Saved data entries —

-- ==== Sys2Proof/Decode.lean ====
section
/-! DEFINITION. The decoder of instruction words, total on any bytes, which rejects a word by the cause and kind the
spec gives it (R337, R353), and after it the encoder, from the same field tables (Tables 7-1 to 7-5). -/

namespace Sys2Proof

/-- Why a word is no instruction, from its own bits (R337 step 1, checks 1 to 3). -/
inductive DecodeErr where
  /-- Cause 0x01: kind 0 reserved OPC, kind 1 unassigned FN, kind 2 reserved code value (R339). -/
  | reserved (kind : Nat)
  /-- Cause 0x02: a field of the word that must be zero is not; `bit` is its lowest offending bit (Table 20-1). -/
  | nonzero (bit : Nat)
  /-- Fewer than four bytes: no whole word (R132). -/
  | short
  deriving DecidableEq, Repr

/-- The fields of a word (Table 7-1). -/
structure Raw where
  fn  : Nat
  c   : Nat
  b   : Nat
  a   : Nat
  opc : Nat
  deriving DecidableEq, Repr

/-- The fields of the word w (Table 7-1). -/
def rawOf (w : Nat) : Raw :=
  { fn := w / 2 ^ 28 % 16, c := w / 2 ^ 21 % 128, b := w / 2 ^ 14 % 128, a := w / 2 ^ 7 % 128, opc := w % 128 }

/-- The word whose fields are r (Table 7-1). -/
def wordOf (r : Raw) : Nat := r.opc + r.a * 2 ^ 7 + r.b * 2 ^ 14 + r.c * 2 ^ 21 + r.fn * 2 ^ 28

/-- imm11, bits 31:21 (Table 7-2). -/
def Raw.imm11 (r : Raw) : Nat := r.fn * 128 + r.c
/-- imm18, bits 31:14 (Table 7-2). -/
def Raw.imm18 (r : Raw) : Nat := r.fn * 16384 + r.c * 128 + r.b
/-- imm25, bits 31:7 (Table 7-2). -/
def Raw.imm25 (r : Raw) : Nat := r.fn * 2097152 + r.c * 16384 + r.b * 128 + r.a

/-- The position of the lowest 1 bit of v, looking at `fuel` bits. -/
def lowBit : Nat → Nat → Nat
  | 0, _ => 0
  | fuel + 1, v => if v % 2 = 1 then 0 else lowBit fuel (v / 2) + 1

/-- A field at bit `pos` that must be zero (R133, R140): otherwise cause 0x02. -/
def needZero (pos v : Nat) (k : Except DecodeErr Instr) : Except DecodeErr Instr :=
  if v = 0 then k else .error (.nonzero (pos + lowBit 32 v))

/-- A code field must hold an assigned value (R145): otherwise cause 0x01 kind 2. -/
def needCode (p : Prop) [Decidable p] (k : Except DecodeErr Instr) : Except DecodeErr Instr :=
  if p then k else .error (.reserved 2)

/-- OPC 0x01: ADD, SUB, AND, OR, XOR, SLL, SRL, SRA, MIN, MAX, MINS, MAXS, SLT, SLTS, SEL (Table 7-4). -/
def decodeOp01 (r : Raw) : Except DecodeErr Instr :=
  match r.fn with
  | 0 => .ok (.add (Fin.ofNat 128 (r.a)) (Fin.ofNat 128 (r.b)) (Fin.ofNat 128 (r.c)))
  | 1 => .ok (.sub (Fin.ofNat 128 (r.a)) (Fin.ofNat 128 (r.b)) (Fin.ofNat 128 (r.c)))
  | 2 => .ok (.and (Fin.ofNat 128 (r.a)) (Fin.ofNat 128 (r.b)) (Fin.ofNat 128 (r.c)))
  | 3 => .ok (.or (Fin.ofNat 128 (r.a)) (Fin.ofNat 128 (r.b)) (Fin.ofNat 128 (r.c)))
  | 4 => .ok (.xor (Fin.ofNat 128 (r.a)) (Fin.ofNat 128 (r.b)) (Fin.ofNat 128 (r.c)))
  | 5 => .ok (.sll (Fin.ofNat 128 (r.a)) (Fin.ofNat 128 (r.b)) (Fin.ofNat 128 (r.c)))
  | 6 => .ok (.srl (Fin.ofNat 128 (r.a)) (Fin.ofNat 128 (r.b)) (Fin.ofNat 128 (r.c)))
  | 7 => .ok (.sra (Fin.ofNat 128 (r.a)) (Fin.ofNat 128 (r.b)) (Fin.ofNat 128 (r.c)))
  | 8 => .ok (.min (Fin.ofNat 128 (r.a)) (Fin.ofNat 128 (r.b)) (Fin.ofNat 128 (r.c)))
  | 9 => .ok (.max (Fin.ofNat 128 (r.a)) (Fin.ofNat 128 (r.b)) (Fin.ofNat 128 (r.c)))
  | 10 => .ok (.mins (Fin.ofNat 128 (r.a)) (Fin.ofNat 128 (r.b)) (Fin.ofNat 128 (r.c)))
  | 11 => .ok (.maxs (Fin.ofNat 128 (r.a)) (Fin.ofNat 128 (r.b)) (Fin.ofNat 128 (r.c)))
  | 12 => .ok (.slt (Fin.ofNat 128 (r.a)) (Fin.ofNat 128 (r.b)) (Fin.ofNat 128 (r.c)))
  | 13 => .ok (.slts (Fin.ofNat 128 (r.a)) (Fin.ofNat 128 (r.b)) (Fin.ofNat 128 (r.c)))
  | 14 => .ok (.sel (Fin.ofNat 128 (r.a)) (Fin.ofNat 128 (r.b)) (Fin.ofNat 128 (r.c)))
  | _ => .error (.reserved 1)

WHAT YOU SHOULD DO — Look through the entries and return every line where "reserved" appears.

RESPONSE —
  /-- Cause 0x01: kind 0 reserved OPC, kind 1 unassigned FN, kind 2 reserved code value (R339). -/
  | reserved (kind : Nat)
  if p then k else .error (.reserved 2)
  | _ => .error (.reserved 1)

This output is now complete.